[Collected data]

....

/-! ### DMA_COPY (R114, R132, R457) -/

/-- BAD_ARG and DENIED for the device side of a copy. -/
def copySide (s : State) (r k : Nat) (write sld : Bool) (off len : Nat) : Option Result :=
  let points := checkPoints off len
  if len = 0 then none
  else if (checkRange r .host write off len s).any fun x => x == 3 || x == 4 then some (failWith stDenied 3)
  else match placeOf s off with
    | .window o =>
      if r = 0 && !write && aliasOk s o len then none else some (failWith stBadArg k)
    | _ =>
      if (checkRange r .host write off len s) == some 2 then some (failWith stBadArg k)
      else if !sld && points.any (fun p => !visible s r p) then some (failWith stDenied 3)
      else none

/-- Device sides of a copy: argument, whether it is written. -/
def copySides (d : Desc) : List (Nat × Bool) :=
  match d.a3.toNat with | 0 => [(1, true)] | 1 => [(0, false)] | 2 => [(0, false), (1, true)] | _ => []

/-- The persist fence refuses the destination of a copy (R322). -/
def copyFenced (s : State) (r : Nat) (d : Desc) : Bool :=
  (copySides d).any fun x => x.2 && checkRange r .host true (argOf d x.1).toNat d.a2.toNat s == some 5

/-- Read the device side for a host; poison ends the copy. -/
def hostSideRead (r off len : Nat) (s : State) : List Byte × Bool × State :=
  match placeOf s off with
  | .window o => let x := aliasRead o len s; (x.1, false, x.2)
  | _ => memRead r off len s

/-- Context of a sealed transfer record (R457). -/
def xferContext (x : Realm) (seqNo : W64) (off dir : Nat) : List Byte :=
  x.realmId ++ leBytes 8 seqNo.toNat ++ leBytes 8 off ++ bytesOf [dir] ++ zeros 7

/-- The end of a copy: bytes moved, and a failure. -/
structure Copied where
  st : State
  moved : Nat
  fail : Option Result := none

/-- Move the clear bytes [lo, hi) of a copy; `buf` holds the host's bytes from `lo` on. -/
def copyClear (c : Cmd) (r lo hi : Nat) (buf : List Byte) (s : State) : Copied :=
  let d := c.desc
  let len := hi - lo
  match d.a3.toNat with
  | 0 => { st := memWrite r (d.a1.toNat + lo) (fit len buf) s, moved := hi }
  | 1 =>
    let x := hostSideRead r (d.a0.toNat + lo) len s
    if x.2.1 then { st := x.2.2, moved := lo, fail := some (failWith stAborted 0) }
    else { st := emit (.hostWrite c.port (d.a1 + dw lo) x.1) x.2.2, moved := hi }
  | _ =>
    let x := hostSideRead r (d.a0.toNat + lo) len s
    if x.2.1 then { st := x.2.2, moved := lo, fail := some (failWith stAborted 0) }
    else { st := memWrite r (d.a1.toNat + lo) x.1 x.2.2, moved := hi }

/-- SEAL_FAIL (R457). -/
def sealFail (r : Nat) (seqNo : W64) (index : Nat) (s : State) : State :=
  logFold 0 0x6008 (BitVec.ofNat 8 r) 0xFFFF 0 [seqNo, dw index] s

/-- Move one sealed chunk. -/
def copyChunk (c : Cmd) (r : Nat) (seqNo : W64) (buf : List Byte) (base : Nat) (a : Copied) (x : Nat × Nat) : Copied :=
  if a.fail.isSome then a
  else
    let d := c.desc
    let realm := realmOf a.st r
    let key := realmKey realm "XNX880 XFER"
    let at_ := mib * x.1
    let rec_ := (mib + 64) * x.1
    if d.a3.toNat = 0 then
      let off := d.a1.toNat + at_
      match openRecord key (xferContext realm seqNo off 0) x.1 x.2 (buf.drop (rec_ - base)) with
      | none => { a with st := sealFail r seqNo x.1 a.st, fail := some (failWith stVerifyFail 0) }
      | some b => { a with st := memWrite r off b a.st, moved := at_ + x.2 }
    else
      let off := d.a0.toNat + at_
      let m := memRead r off x.2 a.st
      if m.2.1 then { a with st := m.2.2, fail := some (failWith stAborted 0) }
      else
        let (n, t) := fresh m.2.2
        let out := sealRecord key (xferContext realm seqNo off 1) x.1 m.1 (drawBytes n 12)
        { a with st := emit (.hostWrite c.port (d.a1 + dw rec_) out) t, moved := at_ + x.2 }

/-- Move [lo, hi) of a copy, sealed or clear. -/
def copyMove (c : Cmd) (r : Nat) (seqNo : W64) (lo hi : Nat) (buf : List Byte) (s : State) : Copied :=
  if sealed c.desc && c.desc.a3.toNat ≠ 2 then
    (((chunksOf c.desc.a2.toNat).filter fun x => lo / mib ≤ x.1 && mib * x.1 + x.2 ≤ hi)).foldl
      (copyChunk c r seqNo buf ((mib + 64) * (lo / mib))) { st := s, moved := lo }
  else if lo = hi then { st := s, moved := lo }
  else copyClear c r lo hi buf s

/-- What a copy has loaded is digested when it ends (R465). -/
def copyLoaded (d : Desc) (moved : Nat) (s : State) : State :=
  if d.a3.toNat ≠ 1 ∧ moved ≠ 0 then loadNotes d.a1.toNat moved true s else s

/-- The rest of a copy from `lo` on, with its result. -/
def copyEnd (c : Cmd) (r : Nat) (seqNo : W64) (lo : Nat) (buf : List Byte) (s : State) : State × Result :=
  let x := copyMove c r seqNo lo c.desc.a2.toNat buf s
  (copyLoaded c.desc x.moved x.st, x.fail.getD (okRv (dw x.moved) 0 0))

/-- DMA_COPY (R132): with `stop` its first bytes move now, up to a 4 KiB boundary or a whole sealed chunk, and
COMMAND_COMPLETE moves the rest. -/
def execDmaCopy (c : Cmd) (stop : Option Nat) (errs : List (Nat × Nat)) (s : State) : Res :=
  let r := ringRealm c.ring
  let sides (d : Desc) (t : State) : List (Option Result) :=
    (copySides d).map fun x => copySide t r x.1 x.2 (sealed d && d.a3 != 2) (argOf d x.1).toNat d.a2.toNat
  runCmd { op := 0x0302, s := true, m := true, args := 15
           deny := fun e t => if (sides e.desc t).contains (some (failWith stDenied 3)) then some 3 else none } c
    (fun e t =>
      let d := e.desc
      firstOf [badWhen (sealed d && r == 0) 0x21, firstOf (sides d t), badWhen (d.a2.toNat % 64 != 0) 2, badWhen (3 ≤ d.a3.toNat) 3]) noFlag
    (fun e t => copyFenced t r e.desc)
    (fun e t0 =>
      let t1 := applyErrs errs t0
      let x := realmOf t1 r
      let seqNo := e.xfer.getD x.xferSeq
      let t := if sealed e.desc && e.desc.a3 != 2 && e.xfer.isNone then setRealm t1 r { x with xferSeq := seqNo + 1 } else t1
      match stop with
      | none =>
        let o := copyEnd c r seqNo 0 c.buf t
        (o.1, some o.2)
      | some n =>
        let unit := if sealed e.desc then mib else 4096
        let o := copyMove c r seqNo 0 (min (n / unit * unit) e.desc.a2.toNat) c.buf t
        match o.fail with
        | some f => (copyLoaded e.desc o.moved o.st, some f)
        | none => (putEntry c.port c.ring e { e with moved := o.moved, xfer := some seqNo } o.st, none)) s

/-! ### Buddy regions and SCRUB_STATUS (R132, R304, R342) -/

/-- BUDDY_RESERVE (R342). -/
def execBuddyReserve (c : Cmd) (s : State) : Res :=
  runCmd { op := 0x0305, s := true, args := 3, sec := true } c
    (fun e _ => badWhen (2 ^ 16 ≤ e.desc.a0.toNat) 0) noFlag
    (fun e t => (tget none t.buddies e.desc.a0.toNat).isSome != (e.desc.a1 == 0))
    (fun e t =>
      let chip := e.desc.a0.toNat
      if e.desc.a1 = 0 then
        match tget none t.buddies chip with
        | none => (t, some (failWith stWrongState 0))
        | some b => (freeRegion b.region (t.setBuddies (tset none t.buddies chip none)), some ok)
      else
        let bytes := (e.desc.a1.toNat + 0x3FFFFF) / 0x400000 * 0x400000
        let halfs := if twoRealm t then [some 0, some 1] else [none]
        match placeRegion t (List.range (dies t)) halfs 0 0 bytes with
        | none => (t, some (failWith stNoResource 0))
        | some (g, u) =>
          let base := (g.runs.head?.map (·.2.1)).getD 0
          (u.setBuddies (tset none u.buddies chip (some { partner := chip, region := g, bytes := bytes / 2 })),
            some (okRv (dw base) 0 0))) s

/-- Pages of a realm still under an older epoch. -/
def oldPages (s : State) (r : Nat) : Nat :=
  if r = 0 then 0
  else (s.mem.page.filter fun e => e.2.any fun a => a.1 == r && a.2 != (realmOf s r).epoch).length

/-- SCRUB_STATUS (R132): Winter counts a sixth for each of its steps. -/
def execScrubStatus (c : Cmd) (s : State) : Res :=
  runCmd { op := 0x0306, o := true, m := true, t := true } c noBad noFlag noFlag
    (fun _ t =>
      let w := [t.sec.r1, t.sec.r2].findSome? (·.winterStep)
      (t, some (okRv (dw (match w with | some k => (k - 1) * 100 / 6 | none => 0xFF))
        (dw (oldPages t (ringRealm c.ring))) 0))) s

/-! ### The checkpoint (R337 to R341) -/

/-- PERSIST shares in die order: offset and bytes. -/
def shares (j : Job) : List (Nat × Nat) :=
  (jobDies j).map fun d => match j.persist.runs.find? fun r => r.1 == d with
    | some r => (r.2.1, r.2.2 * 0x200000)
    | none => (0, 0)

/-- The numerics segment (R338). -/
def numericsSeg (j : Job) : List Byte :=
  leBytes 4 j.ema.toNat ++ zeros 4092
    ++ ((List.range 256).flatMap fun t =>
      let h := (tget [] j.hist t).reverse
      bytesOf [h.length] ++ zeros 3 ++ fit 64 (h.flatMap fun x => leBytes 4 x.toNat) ++ zeros 60)
    ++ zeros (65536 - 4096 - 256 * 128)

/-- Bytes of the body before sealing. -/
def bodyLen (j : Job) : Nat := 65536 + ((shares j).foldl (fun n x => n + x.2) 0)

/-- The body, and whether a read of it was poisoned. -/
def ckptBody (j : Job) (s : State) : List Byte × Bool × State :=
  (shares j).foldl (fun a x =>
    if x.2 = 0 then a
    else
      let m := memRead j.realm x.1 x.2 a.2.2
      (a.1 ++ m.1, a.2.1 || m.2.1, m.2.2)) (numericsSeg j, false, s)

def splitChunks (b : List Byte) : List (List Byte) := (chunksOf b.length).map fun x => slice b (mib * x.1) x.2

/-- ROOT (R339). -/
def ckptRootOf (head : List Byte) (chunks : List (List Byte)) : List Byte :=
  sha512 (head.take 0x40 ++ chunks.flatMap sha512)

/-- The header (R337). -/
def ckptHead (s : State) (j : Job) (body : List Byte) : List Byte :=
  let h := leBytes 4 0x54504B43 ++ leBytes 2 1 ++ bytesOf [b2n (j.realm != 0), j.adm.dieMask.toNat]
    ++ leBytes 8 j.stepNo.toNat ++ leBytes 2 (ownChip s) ++ leBytes 2 j.id.toNat ++ bytesOf [j.realm] ++ zeros 11
    ++ leBytes 8 body.length ++ zeros 24
  fit 256 (h ++ ckptRootOf h (splitChunks body) ++ fit 64 ((shares j).flatMap fun x => leBytes 8 x.2))

/-- The body as it travels: sealed records for a tenant realm (R340, R456). -/
def ckptSealed (j : Job) (head body : List Byte) (s : State) : List Byte × State :=
  if j.realm = 0 then (body, s)
  else
    let key := realmKey (realmOf s j.realm) "XNX880 CKPT"
    let cs := splitChunks body
    ((List.range cs.length).zip cs).foldl (fun a x =>
      let (n, t) := fresh a.2
      (a.1 ++ sealRecord key (head.take 0x40) x.1 x.2 (drawBytes n 12), t)) ([], s)

/-- Bytes of the whole checkpoint. -/
def ckptLen (j : Job) : Nat :=
  256 + if j.realm = 0 then bodyLen j else ((chunksOf (bodyLen j)).foldl (fun n x => n + recordLen x.2) 0)

/-! ### CHECKPOINT_PUSH (R132, R333, R341) -/

/-- Write the checkpoint of a job into the host buffer of its command. -/
def pushEnd (p : Nat) (d : Desc) (j : Job) (s : State) : State × Result :=
  let b := ckptBody j s
  if b.2.1 then (b.2.2, failWith stAborted 0)
  else
    let head := ckptHead b.2.2 j b.1
    let x := ckptSealed j head b.1 b.2.2
    (emit (.hostWrite p d.a1 (head ++ x.1)) x.2, okRv j.stepNo (dw (ckptLen j)) 0)

/-- CHECKPOINT_PUSH (R341): with `part` the capture goes on until COMMAND_COMPLETE; one accepted in a Solstice waits for
its end (R333). -/
def execCheckpointPush (c : Cmd) (part : Bool) (errs : List (Nat × Nat)) (s : State) : Res :=
  runCmd { op := 0x0303, s := true, m := true, args := 7 } c
    (fun e t => firstOf [badWhen (jobOf c.ring e.desc.a0 t).isNone 0,
      (match (jobOf c.ring e.desc.a0 t).bind (jobAt t) with
        | some j => badBuf e.desc 1 (ckptLen j)
        | none => none)]) noFlag
    (fun e t => jobIs (jobOf c.ring e.desc.a0 t) t fun j => j.state == .aborted)
    (fun e t => match jobOf c.ring e.desc.a0 t with
      | none => (t, some (failWith stWrongState 0))
      | some slot => match jobAt t slot with
        | none => (t, some (failWith stWrongState 0))
        | some j =>
          if inSolstice j then (t, none)
          else if part then (addCapture slot true (putEntry c.port c.ring e { e with moved := 1 } t), none)
          else
            let o := pushEnd c.port e.desc j (applyErrs errs t)
            (o.1, some o.2)) s

/-! ### CHECKPOINT_RESTORE (R344 to R347) -/

/-- A region whose contents are undefined: its bytes are free values. -/
def regionUndef (g : Region) (s : State) : State :=
  g.runs.foldl (fun t r => (List.range r.2.2).foldl (fun u i =>
    let pg := r.2.1 / 0x200000 + i
    let (n, u1) := fresh u
    u1.setMem { u1.mem with
      lpx := tclear u1.mem.lpx (pg * 32768) 32768
      pageGen := tmod {} u1.mem.pageGen pg fun x => { x with base := some n, layers := [] } }) t) s

/-- R346: the job is unrestored. -/
def restoreFailed (slot : Nat) (s : State) : State :=
  match jobAt s slot with
  | none => s
  | some j => regionUndef j.persist (setJobAt s slot (some { j with state := .aborted }))

/-- The chunks of a body that arrives for a job: none when a seal does not open or bytes are missing. -/
def openBody (s : State) (j : Job) (head data : List Byte) (len : Nat) : Option (List (List Byte)) :=
  if j.realm = 0 then if data.length < len then none else some (splitChunks (data.take len))
  else
    let key := realmKey (realmOf s j.realm) "XNX880 CKPT"
    (chunksOf len).foldl (fun a x => a.bind fun l =>
      (openRecord key (head.take 0x40) x.1 x.2 (data.drop (recordLen mib * x.1))).map fun b => l ++ [b]) (some [])

/-- The header checks of R345, made before any byte is written. -/
def headOk (s : State) (j : Job) (head : List Byte) : Bool :=
  let mask := leAt head 7 1
  leAt head 0 4 == 0x54504B43 && leAt head 4 2 == 1 && leAt head 6 1 == b2n (j.realm != 0)
    && (j.realm == 0 || !(realmOf s j.realm).ckpt.isEmpty)
    && (bitsOf 8 mask).length == (jobDies j).length
    && ((List.range 8).all fun i => leAt head (0x80 + 8 * i) 8 == ((shares j).getD i (0, 0)).2)
    && leAt head 0x20 8 == bodyLen j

....

Beginning with the line that has "and bytes. -/" and ending with the line that has "before sealing. -/", set down the lines above exactly and include no others.

/-- PERSIST shares in die order: offset and bytes. -/
def shares (j : Job) : List (Nat × Nat) :=
  (jobDies j).map fun d => match j.persist.runs.find? fun r => r.1 == d with
    | some r => (r.2.1, r.2.2 * 0x200000)
    | none => (0, 0)

/-- The numerics segment (R338). -/
def numericsSeg (j : Job) : List Byte :=
  leBytes 4 j.ema.toNat ++ zeros 4092
    ++ ((List.range 256).flatMap fun t =>
      let h := (tget [] j.hist t).reverse
      bytesOf [h.length] ++ zeros 3 ++ fit 64 (h.flatMap fun x => leBytes 4 x.toNat) ++ zeros 60)
    ++ zeros (65536 - 4096 - 256 * 128)

/-- Bytes of the body before sealing. -/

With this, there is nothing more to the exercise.